[What the exercise asks]:
Could you reproduce the lines below from the one with "k) s = .next s)" through the one with "cl).hold = some h →"? Keep both ends and add nothing.

[Stored data entries]
/-- An idle core takes the head of the highest class of its cluster's queue and starts it with the values of R137 and R138 (R104): its PC, its
arguments, the random key and counter of its point. Entries that have waited AGEQ ticks move up one class; a hold that has lasted 50 us
ends with one failure more, until there are four (R104, R111). -/
def Obligations.CoresTakeWork : Prop :=
  (∀ (s : State) (k : Nat) (r : Ready), s.coreFree k = true → (∀ y ∈ (s.cluster (clusterOf k)).ready, y.cls ≤ r.cls) → r.cls ≤ 3 →
    (s.cluster (clusterOf k)).ready.find? (fun y => y.cls == r.cls) = some r →
    s.runs r.cr.ptag = true → r.cr.gang = 0 → (s.cluster (clusterOf k)).hold = none → (s.cluster (clusterOf k)).overflow = [] → r.cr.flags < 3 →
    let c := r.cr
    ∃ (x : State) (p : Point), exec (.readyQueueDispatch k) s = .next x
      ∧ (x.cluster (clusterOf k)).ready = (s.cluster (clusterOf k)).ready.erase r
      ∧ (x.core k).point = some p ∧ p.l = ⟨c.die, c.ptag, c.lid⟩ ∧ (p.x, p.y, p.z) = (c.x, c.y, c.z) ∧ p.kidx = c.flags ∧ p.frame = c.frame
      ∧ (x.cx k 0).run = .running ∧ (x.cx k 0).pause = .none ∧ (x.cx k 0).pc = c.pc ∧ (x.cx k 0).upc = c.upc ∧ (x.cx k 0).vcc = 0
      ∧ (∀ j, j < 4 → (x.cx k 0).argv j = c.args.getD j 0) ∧ (∀ j, (x.cx k 0).getS j = 0) ∧ (∀ j, (x.cx k 0).getA j = 0)
      ∧ (∀ j, (x.core k).getV j = 0)
      ∧ (x.cx k 0).rqkey = ((s.part c.ptag).rngseed ^^^ BitVec.ofNat 64 (c.lid * 2 ^ 48) ^^^ BitVec.ofNat 64 (c.x * 2 ^ 32)
          ^^^ BitVec.ofNat 64 (c.y * 2 ^ 16) ^^^ BitVec.ofNat 64 c.z)
      ∧ (x.cx k 0).rqpos = BitVec.ofNat 64 (c.flags * 2 ^ 56)
      ∧ x.hbm = s.hbm ∧ ∀ q, (x.core q).sp = (s.core q).sp)
  ∧ (∀ (s : State) (k : Nat), s.coreFree k = false → exec (.readyQueueDispatch k) s = .next s)
  ∧ (∀ (s : State) (cl : Nat),
    let aged := fun (r : Ready) => decide ((s.part r.cr.ptag).ageq ≠ 0 ∧ r.cls < 3 ∧ r.since + (s.part r.cr.ptag).ageq ≤ s.pkg.ticks)
    ∃ x : State, exec (.readyQueueAging cl) s = .next x
      ∧ (x.cluster cl).ready = (s.cluster cl).ready.filter (fun r => !aged r)
          ++ ((s.cluster cl).ready.filter aged).map (fun (r : Ready) => { r with cls := r.cls + 1, since := s.pkg.ticks })
      ∧ x.cores = s.cores ∧ x.hbm = s.hbm)
  ∧ ∀ (s : State) (cl : Nat) (h : Hold), (s.cluster cl).hold = some h →
    (h.failures < 4 → ∃ x : State, exec (.gangHoldExpire cl) s = .next x ∧ (x.cluster cl).hold = none
      ∧ (x.cluster cl).ready = (s.cluster cl).ready.filter (fun r => !h.isFor r)
          ++ ((s.cluster cl).ready.filter h.isFor).map (fun (r : Ready) => { r with fails := r.fails + 1 }))
    ∧ (4 ≤ h.failures → exec (.gangHoldExpire cl) s = .next s)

[Answer section]:
  ∧ (∀ (s : State) (k : Nat), s.coreFree k = false → exec (.readyQueueDispatch k) s = .next s)
  ∧ (∀ (s : State) (cl : Nat),
    let aged := fun (r : Ready) => decide ((s.part r.cr.ptag).ageq ≠ 0 ∧ r.cls < 3 ∧ r.since + (s.part r.cr.ptag).ageq ≤ s.pkg.ticks)
    ∃ x : State, exec (.readyQueueAging cl) s = .next x
      ∧ (x.cluster cl).ready = (s.cluster cl).ready.filter (fun r => !aged r)
          ++ ((s.cluster cl).ready.filter aged).map (fun (r : Ready) => { r with cls := r.cls + 1, since := s.pkg.ticks })
      ∧ x.cores = s.cores ∧ x.hbm = s.hbm)
  ∧ ∀ (s : State) (cl : Nat) (h : Hold), (s.cluster cl).hold = some h →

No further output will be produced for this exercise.